Post by _tapirrider »

I received the book "A Temple in Tennessee" this morning. Just as I had suspected, the photo that Rendel Harris used (page 4 of his book) is the same as shown in plate 108. There is no mention in the book of coming to Tennessee and examining the site. It would seem that all conjecture is based on that one photo that had appeared in the New York Times.

On page 5 he wrote "underneath these Indian Settlements there appeared the Temple to which I have referred. The Red Indian was superposed upon another race which had disappeared."

That statement is not accurate. The mound was formed from repeated collapses of a house that had been built several times. It dated after the Hopewell period, during what is known as the Mississippian period, between AD 900 and AD 1700.
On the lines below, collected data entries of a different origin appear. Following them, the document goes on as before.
/-! ### Stavte: arithmetic and flow (chapter 11) -/

/-- R307: what the ALU group writes, on 64 bits modulo 2^64; amounts are bits 5:0 of rs2, or the immediate of SHI; and the words of the group: which funct is which operation, with the rs2 field of the unary ones 0. -/
def Obligations.AluInstructions : Prop :=
  ∀ (s : State) (th : Thread) (rd rs1 rs2 : Fin 32) (amount : Fin 64),
    let a := gget (s.dev.tregs th) rs1
    let b := gget (s.dev.tregs th) rs2
    let n := b.toNat % 64
    let m := amount.val;
    Writes (.add th rd rs1 rs2) s th (.alu .add rd rs1 rs2) rd (BitVec.ofNat 64 (a.toNat + b.toNat)) ∧
    Writes (.sub th rd rs1 rs2) s th (.alu .sub rd rs1 rs2) rd (BitVec.ofInt 64 (a.toInt - b.toInt)) ∧
    Writes (.and th rd rs1 rs2) s th (.alu .and rd rs1 rs2) rd (a &&& b) ∧
    Writes (.or th rd rs1 rs2) s th (.alu .or rd rs1 rs2) rd (a ||| b) ∧
    Writes (.xor th rd rs1 rs2) s th (.alu .xor rd rs1 rs2) rd (a ^^^ b) ∧
    Writes (.andn th rd rs1 rs2) s th (.alu .andn rd rs1 rs2) rd (a &&& ~~~b) ∧
    Writes (.sll th rd rs1 rs2) s th (.alu .sll rd rs1 rs2) rd (BitVec.ofNat 64 (a.toNat * 2 ^ n)) ∧
    Writes (.srl th rd rs1 rs2) s th (.alu .srl rd rs1 rs2) rd (BitVec.ofNat 64 (a.toNat / 2 ^ n)) ∧
    Writes (.sra th rd rs1 rs2) s th (.alu .sra rd rs1 rs2) rd (BitVec.ofInt 64 (a.toInt / 2 ^ n)) ∧
    Writes (.ror th rd rs1 rs2) s th (.alu .ror rd rs1 rs2) rd (BitVec.ofNat 64 (a.toNat / 2 ^ n + a.toNat * 2 ^ (64 - n))) ∧
    Writes (.slt th rd rs1 rs2) s th (.alu .slt rd rs1 rs2) rd (if a.toInt < b.toInt then 1 else 0) ∧
    Writes (.sltu th rd rs1 rs2) s th (.alu .sltu rd rs1 rs2) rd (if a.toNat < b.toNat then 1 else 0) ∧
    Writes (.min th rd rs1 rs2) s th (.alu .min rd rs1 rs2) rd (BitVec.ofInt 64 (min a.toInt b.toInt)) ∧
    Writes (.max th rd rs1 rs2) s th (.alu .max rd rs1 rs2) rd (BitVec.ofInt 64 (max a.toInt b.toInt)) ∧
    Writes (.minu th rd rs1 rs2) s th (.alu .minu rd rs1 rs2) rd (BitVec.ofNat 64 (min a.toNat b.toNat)) ∧
    Writes (.maxu th rd rs1 rs2) s th (.alu .maxu rd rs1 rs2) rd (BitVec.ofNat 64 (max a.toNat b.toNat)) ∧
    Writes (.clz th rd rs1) s th (.alu .clz rd rs1 0) rd (BitVec.ofNat 64 (((List.range 64).find? fun i => a.getLsbD (63 - i)).getD 64)) ∧
    Writes (.ctz th rd rs1) s th (.alu .ctz rd rs1 0) rd (BitVec.ofNat 64 (((List.range 64).find? fun i => a.getLsbD i).getD 64)) ∧
    Writes (.popc th rd rs1) s th (.alu .popc rd rs1 0) rd (BitVec.ofNat 64 ((List.range 64).countP fun i => a.getLsbD i)) ∧
    Writes (.bswap th rd rs1) s th (.alu .bswap rd rs1 0) rd
      (BitVec.ofNat 64 (((List.range 8).map fun i => a.toNat / 2 ^ (8 * i) % 256 * 2 ^ (56 - 8 * i)).sum)) ∧
    Writes (.shiSll th rd rs1 amount) s th (.shi 0 rd rs1 amount) rd (BitVec.ofNat 64 (a.toNat * 2 ^ m)) ∧
    Writes (.shiSrl th rd rs1 amount) s th (.shi 1 rd rs1 amount) rd (BitVec.ofNat 64 (a.toNat / 2 ^ m)) ∧
    Writes (.shiSra th rd rs1 amount) s th (.shi 2 rd rs1 amount) rd (BitVec.ofInt 64 (a.toInt / 2 ^ m)) ∧
    Writes (.shiRor th rd rs1 amount) s th (.shi 3 rd rs1 amount) rd (BitVec.ofNat 64 (a.toNat / 2 ^ m + a.toNat * 2 ^ (64 - m))) ∧
    (∀ (funct : Nat) (op : AluOp), (funct, op) ∈ [(0, AluOp.add), (1, .sub), (2, .and), (3, .or), (4, .xor), (5, .andn), (6, .sll), (7, .srl), (8, .sra), (9, .ror), (10, .slt), (11, .sltu),
        (12, .min), (13, .max), (14, .minu), (15, .maxu)] →
      SOp.decode (rd.val * 2 ^ 21 + rs1.val * 2 ^ 16 + rs2.val * 2 ^ 11 + funct) = some (.alu op rd rs1 rs2)) ∧
    (∀ (funct : Nat) (op : AluOp), (funct, op) ∈ [(16, AluOp.clz), (17, .ctz), (18, .popc), (19, .bswap)] →
      SOp.decode (rd.val * 2 ^ 21 + rs1.val * 2 ^ 16 + rs2.val * 2 ^ 11 + funct) = if rs2 = 0 then some (.alu op rd rs1 0) else none)

/-- R308: products, quotients truncated toward zero, remainders with the dividend's sign, and the values where the quotient does not fit. Division never traps: each of these completes for every operand. -/
def Obligations.MultiplyAndDivide : Prop :=
  ∀ (s : State) (th : Thread) (rd rs1 rs2 : Fin 32),
    let a := gget (s.dev.tregs th) rs1
    let b := gget (s.dev.tregs th) rs2
    let big := a.toInt = -2 ^ 63 ∧ b.toInt = -1;
    Writes (.mul th rd rs1 rs2) s th (.alu .mul rd rs1 rs2) rd (BitVec.ofInt 64 (a.toInt * b.toInt)) ∧
    Writes (.mulh th rd rs1 rs2) s th (.alu .mulh rd rs1 rs2) rd (BitVec.ofInt 64 (a.toInt * b.toInt / 2 ^ 64)) ∧
    Writes (.mulhu th rd rs1 rs2) s th (.alu .mulhu rd rs1 rs2) rd (BitVec.ofNat 64 (a.toNat * b.toNat / 2 ^ 64)) ∧
    (b.toInt = 0 → 0 ≤ a.toInt → Writes (.div th rd rs1 rs2) s th (.alu .div rd rs1 rs2) rd (BitVec.ofInt 64 (2 ^ 63 - 1))) ∧
    (b.toInt = 0 → a.toInt < 0 → Writes (.div th rd rs1 rs2) s th (.alu .div rd rs1 rs2) rd (BitVec.ofInt 64 (-2 ^ 63))) ∧
    (b.toInt = 0 → Writes (.divu th rd rs1 rs2) s th (.alu .divu rd rs1 rs2) rd (BitVec.ofNat 64 (2 ^ 64 - 1)) ∧
      Writes (.rem th rd rs1 rs2) s th (.alu .rem rd rs1 rs2) rd a ∧ Writes (.remu th rd rs1 rs2) s th (.alu .remu rd rs1 rs2) rd a) ∧
    (big → Writes (.div th rd rs1 rs2) s th (.alu .div rd rs1 rs2) rd (BitVec.ofInt 64 (2 ^ 63 - 1)) ∧
      Writes (.rem th rd rs1 rs2) s th (.alu .rem rd rs1 rs2) rd 0) ∧
    (b.toInt ≠ 0 → ¬ big → ∀ q r : Int, a.toInt = q * b.toInt + r → r.natAbs < b.toInt.natAbs → (0 ≤ a.toInt → 0 ≤ r) → (a.toInt ≤ 0 → r ≤ 0) →
      Writes (.div th rd rs1 rs2) s th (.alu .div rd rs1 rs2) rd (BitVec.ofInt 64 q) ∧
      Writes (.rem th rd rs1 rs2) s th (.alu .rem rd rs1 rs2) rd (BitVec.ofInt 64 r)) ∧
    (b.toNat ≠ 0 → Writes (.divu th rd rs1 rs2) s th (.alu .divu rd rs1 rs2) rd (BitVec.ofNat 64 (a.toNat / b.toNat)) ∧
      Writes (.remu th rd rs1 rs2) s th (.alu .remu rd rs1 rs2) rd (BitVec.ofNat 64 (a.toNat % b.toNat)))
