-- ==== Sys2Proof/Laws/State.lean ====
section
/-! SUPPORT. What the named operations leave alone: one lemma for each field and each update. -/

namespace Sys2Proof.Machine

open Sys2Proof

variable (d : Dev)

@[simp] theorem Dev.setWord_clk (k : RegKey) (v : Word) : (d.setWord k v).clk = d.clk := by cases d; rfl
@[simp] theorem Dev.setWord_cnt (k : RegKey) (v : Word) : (d.setWord k v).cnt = d.cnt := by cases d; rfl
@[simp] theorem Dev.setWord_tly (k : RegKey) (v : Word) : (d.setWord k v).tly = d.tly := by cases d; rfl
@[simp] theorem Dev.setWord_mem (k : RegKey) (v : Word) : (d.setWord k v).mem = d.mem := by cases d; rfl
@[simp] theorem Dev.setWord_stores (k : RegKey) (v : Word) : (d.setWord k v).stores = d.stores := by cases d; rfl
@[simp] theorem Dev.setWord_out (k : RegKey) (v : Word) : (d.setWord k v).out = d.out := by cases d; rfl
@[simp] theorem Dev.setWord_raised (k : RegKey) (v : Word) : (d.setWord k v).raised = d.raised := by cases d; rfl
@[simp] theorem Dev.setWord_board (k : RegKey) (v : Word) : (d.setWord k v).board = d.board := by cases d; rfl
@[simp] theorem Dev.setWord_span (k : RegKey) (v : Word) : (d.setWord k v).span = d.span := by cases d; rfl
@[simp] theorem Dev.setWord_sb (k : RegKey) (v : Word) : (d.setWord k v).sb = d.sb := by cases d; rfl
@[simp] theorem Dev.setWord_released (k : RegKey) (v : Word) : (d.setWord k v).released = d.released := by cases d; rfl
@[simp] theorem Dev.setWord_ports (k : RegKey) (v : Word) : (d.setWord k v).ports = d.ports := by cases d; rfl
@[simp] theorem Dev.setWord_pause (k : RegKey) (v : Word) : (d.setWord k v).pause = d.pause := by cases d; rfl
@[simp] theorem Dev.setWord_mods (k : RegKey) (v : Word) : (d.setWord k v).mods = d.mods := by cases d; rfl
@[simp] theorem Dev.setWord_pkts (k : RegKey) (v : Word) : (d.setWord k v).pkts = d.pkts := by cases d; rfl
@[simp] theorem Dev.setWord_marks (k : RegKey) (v : Word) : (d.setWord k v).marks = d.marks := by cases d; rfl
@[simp] theorem Dev.setWord_draws (k : RegKey) (v : Word) : (d.setWord k v).draws = d.draws := by cases d; rfl
@[simp] theorem Dev.setWord_ctxs (k : RegKey) (v : Word) : (d.setWord k v).ctxs = d.ctxs := by cases d; rfl
@[simp] theorem Dev.setWord_pktCores (k : RegKey) (v : Word) : (d.setWord k v).pktCores = d.pktCores := by cases d; rfl
@[simp] theorem Dev.setWord_fifos (k : RegKey) (v : Word) : (d.setWord k v).fifos = d.fifos := by cases d; rfl
@[simp] theorem Dev.setWord_thrs (k : RegKey) (v : Word) : (d.setWord k v).thrs = d.thrs := by cases d; rfl
@[simp] theorem Dev.setWord_boot (k : RegKey) (v : Word) : (d.setWord k v).boot = d.boot := by cases d; rfl
@[simp] theorem Dev.setWord_safety (k : RegKey) (v : Word) : (d.setWord k v).safety = d.safety := by cases d; rfl
@[simp] theorem Dev.setWord_pair (k : RegKey) (v : Word) : (d.setWord k v).pair = d.pair := by cases d; rfl
@[simp] theorem Dev.setWord_tap (k : RegKey) (v : Word) : (d.setWord k v).tap = d.tap := by cases d; rfl
@[simp] theorem Dev.setWord_trie (k : RegKey) (v : Word) : (d.setWord k v).trie = d.trie := by cases d; rfl
@[simp] theorem Dev.setWord_heldWrites (k : RegKey) (v : Word) : (d.setWord k v).heldWrites = d.heldWrites := by cases d; rfl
Again on page 5, Harris wrote "We shall claim this temple as a Temple of Isis because it is situated in the territory of ta-n-Ese, and the monolith, if such it be, which the photograph apparently shows us, as a Pillar of Osiris, such as we have traces of in England and elsewhere"

It was not a pillar at all, it was a cedar post left encrusted in the dirt during the excavation. The rest of the book speculates on how Egyptians might have gotten to Tennessee. Harris did not understand how recent the Cox mound site dated to. The Egyptian civilization that he speculated about was gone before the house in Tennessee was first built.